Frequency Response Stats Calculator expects measurement data items separated by space characters, so make sure that option is set via the REW menu item File|Export|Set text delimiter (Space).




Now run FR Stats Calc and open the REW measurement txt file--




Assuming no error, the main window should look something like this--




By default, statistics are calculated within a range of 40 Hz to 10 Khz. The defaults are based on an assumption that measurements below 40 Hz or above 10 Khz may be more difficult to flatten in many rooms. Therefore the default analysis frequency range ignores very high and very low frequencies which may “unfairly” skew achievable results in the mid-band where room treatment is most feasible.

You can change the stats frequency range by right-clicking a desired frequency line in the REW Measurements box, after which the stats are automatically recalculated based on the new frequency limits--




There are two ways to save the results (the data displayed in the Calculated Stats box)--

You can copy the data to the clipboard, then paste the text into a text editor-- A word processor, internet forum message, or whatever.




Alternately, you can save a txt file which prepends the stats data lines to the REW measurement text. You can either save to a new filename, or the original measurement txt file name. Note-- In some cases, file permissions problems could possibly prevent saving to the original filename, replacing the original file. In which case, select a different filename or file location for the saved .txt file.




The Frequency Response View

The primary purpose of the Frequency Response graphic is to clearly illustrate the basis of the Stats.




The yellow hilited area shows the Stats Frequency range, which can be modified by right-clicking in the REW Measurements box.

The Mean SPL of the Frequency Response is drawn in red (as calculated within the bounds of the yellow hilited area).

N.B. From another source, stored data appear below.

theorem test_witness_FrameErrorsAreCounted :
    live.mgp.frame = .idle ∧ unheard.mgp.frame ≠ .idle ∧ Heard live ∧ isFrameError [true] = true ∧
      isFrameError (byteBits 91#8) = true ∧ isFrameError (byteBits 165#8 ++ [true]) = true ∧
      firstByte (byteBits 165#8 ++ [true]) = 165#8 ∧ isFrameError (byteBits 90#8 ++ [true]) = true ∧
      firstByte (byteBits 90#8 ++ [true]) = 90#8 ∧ byteBits 90#8 ≠ [] ∧
      isFrameError (byteBits 90#8) = false := by decide +kernel

theorem test_witness_HostAddressDivision :
    homeOfAddress 2147483647 = none ∧ homeOfAddress 2146959359 = some (⟨15, 65519⟩, 31) ∧
      homeOfAddress 2146959360 = none ∧ homeOfAddress 2147483648 = none := by decide +kernel

theorem test_witness_ProtocolErrorDiscardsRequest :
    (after .upstreamLinkReset live).pins.upRstN = false ∧ (after .upstreamLinkReset live).inReset = false ∧
      live.inReset = false ∧ live.pins.upRstN = true ∧
      (after .upRstNRelease (after .upstreamLinkReset
        (live.putRecord 3 (some (readRecord 1))))).up.link = .down ∧
      (after .upRstNRelease (after .upstreamLinkReset
        (live.putRecord 3 (some (readRecord 1))))).pins.upRstN = true ∧
      ({ live with up := { live.up with credits := 0 } } : State).up.credits = 0 ∧
      (requestTag readMsg = some 3 ∧ ((waiting live).record 3).isSome = true ∧ (waiting live).up.credits ≠ 0) ∧
      (live.up.link = .up ∧ live.up.credits ≠ 0 ∧ requestKind [195#8] = none ∧
        (∀ tag, requestTag [195#8] = some tag → live.record tag = none)) ∧
      requestKind [] = none ∧ requestTag [] = none := by
  decide +kernel

theorem test_witness_RequestAnsweredOrForwarded :
    PassesProtocol live readMsg 3 .read ∧ PassesProtocol closed readMsg 3 .read ∧
      PassesProtocol live (writeMsg 0#8) 3 .write ∧ requestMask (writeMsg 0#8) = 0#64 ∧
      PassesProtocol (after .dpReadyFall live) readMsg 3 .read ∧
      PassesProtocol live [64#8, 0#8, 128#8, 0#8, 0#8, 0#8] 0 .read ∧
      homeOfAddress (requestAddress [64#8, 0#8, 128#8, 0#8, 0#8, 0#8]) = none ∧
      homeOfAddress (requestAddress readMsg) = some (home, 0) ∧ requestMask (writeMsg 255#8) ≠ 0#64 := by
  unfold PassesProtocol
  decide +kernel

theorem test_witness_UpstreamLinkResetsAndEntersUp :
    (after .upstreamLinkReset live).up.link = .down ∧ (after .upstreamLinkReset live).rst.force = .none ∧
      (∀ tag, ∀ r ∈ (after .upstreamLinkReset live).record tag, r.orphan = false) ∧ live.up.link = .up ∧
      (after .upstreamLinkReset live).pins.upRstN = false := by decide +kernel

theorem test_witness_GateOpensAndDrains :
    Heard live ∧ closed.up.gate ≠ .opened ∧ live.up.gate = .opened ∧
      (∀ tag, live.record tag = none) ∧ (waiting live).up.gate = .opened ∧ (waiting live).record 3 ≠ none ∧
      (after (.gateDrain []) (waiting live)).up.gate = .draining := by decide +kernel

theorem test_witness_LookupAndTranslation :
    HomesDistinct busy ∧ busy.rmt[0] = some ⟨home, .moving (some 2) 0⟩ ∧ busy.entryOf ⟨0, 65519⟩ = none ∧
      (withEntry live (.held none 0)).entryOf home = some ⟨home, .held none 0⟩ ∧
      (0 : Fin 32).val < (moving { context with cursor := 1 }).copyCursor ∧ busy.copyCursor ≤ (0 : Fin 32).val :=
  ⟨test_busy_repair.1, by decide +kernel⟩

theorem test_witness_HostGrantIssuesLegs :
    busy.dp.link = .up ∧ busy.pins.dpReqReady = true ∧ busy.up.forward = [3] ∧
      busy.record 3 = some (readRecord 0) ∧ busy.dp.starvation < busy.operating.starvationLimit ∧
      (waiting live).internalPresents = false ∧ (live.up.forward = [] ∧ live.internalPresents = false) := by
  decide +kernel

theorem test_witness_CopyRequestsAreIssued :
    InternalTurn (moving context) ∧ (moving context).mge.ctx = some context ∧ context.phase = .wait ∧
      context.awaited = .copyRead ∧ context.cursor.val = (0 : Fin 32).val ∧
      (∀ e ∈ (moving context).dp.fifo, e.owner ≠ .copy) ∧
      InternalTurn (moving { context with awaited := .copyWrite, cursor := 31, buffer := some ⟨[], true⟩ }) := by
  unfold InternalTurn
  decide +kernel

theorem test_witness_OvertakenCopyWriteIsWithdrawn :
    let c : MigContext :=
      { context with awaited := .copyWrite, buffer := some ⟨[], true⟩, overtaken := true, poisoned := 1 }
    let last : MigContext := { c with lineRetries := 4 }
    InternalTurn (moving c) ∧ (moving c).mge.ctx = some c ∧ c.phase = .wait ∧
      (∀ e ∈ (moving c).dp.fifo, e.owner ≠ .copy) ∧
      (moving c).rmt[c.slot] = some ⟨c.home, .moving (some 2) c.target⟩ ∧
      c.lineRetries < (moving c).operating.retryLimit ∧ InternalTurn (moving last) ∧
      (moving last).operating.retryLimit ≤ last.lineRetries := by
  unfold InternalTurn
  decide +kernel

theorem test_witness_ScrubReadIssuedOrSkipped :
    InternalTurn (scrubbing .continuous (some lastLine)) ∧
      (scrubbing .continuous (some lastLine)).migPresents = false ∧ lastLine.phase = .awaitRead ∧
      (scrubbing .continuous (some lastLine)).rowMigrating (rowOfLine lastLine.line) = false ∧
      rowOfLine 2592 = home ∧
      InternalTurn ((withEntry live (.held none 0)).putLine (some (.begin 2592))) ∧
      (withEntry live (.held none 0)).rowMigrating (rowOfLine 2592) = true := by
  unfold InternalTurn
  decide +kernel

theorem test_witness_ScrubWritebackIssuedOrDropped :
    let l : ScrubLine := ⟨.awaitWriteback, 2592, some ⟨home.loc, false⟩, false, some []⟩
    InternalTurn (live.putLine (some l)) ∧ (live.putLine (some l)).migPresents = false ∧
      live.rowMigrating home = false ∧ live.currentLoc home = home.loc ∧ (live.entryOf home).isSome = false ∧
      (withEntry live (.active 2)).currentLoc home ≠ home.loc := by
  unfold InternalTurn
  decide +kernel

theorem test_witness_HostLegAnswersRespond :
    fitAnswer .read (dataAnswer 1#8) = some (.ce, List.replicate 64 7#8) ∧
      (awaiting (live.putRecord 3 (some (readRecord 1))) (fifoEntry (.host 3 .source) .read false)).record 3 =
        some (readRecord 1) ∧
      (readRecord 1).legsAnswered + 1 = (readRecord 1).legsIssued ∧
      (readRecord 2).legsAnswered + 1 ≠ (readRecord 2).legsIssued := by decide +kernel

The REW frequency plot is drawn in blue.

The Smoothed Frequency Response is plotted in black-- A gaussian smoothing with a width of two octaves.

Resize the window to see a bigger (or smaller) Frequency Response graphic.

The chart is always auto-sized to fit the frequency response SPL range. Therefore, more-flat responses are automatically magnified to fill the box. Less-flat responses are automatically zoomed-out to fill the box.This is intended to be analytical rather than aesthetic or reassuring.

No matter how good the frequency response, the plot will probably look rather jaggy, because the flatter you get the response, the more-magnified will be whatever defects remain. A visual hint would be the left-hand dB markings. A flat plot will display as low as 1 dB per division, but rough plots could display 10 or more dB per division-- Whatever amount of zoom is necessary to fit the plot into the available chart space.

Horizontal dB lines are always referenced with a Mean SPL of 0 dB, regardless the absolute SPL levels in the exported REW measurement file.

Flatness stats are calculated based on the blue frequency response line versus the red Mean SPL line.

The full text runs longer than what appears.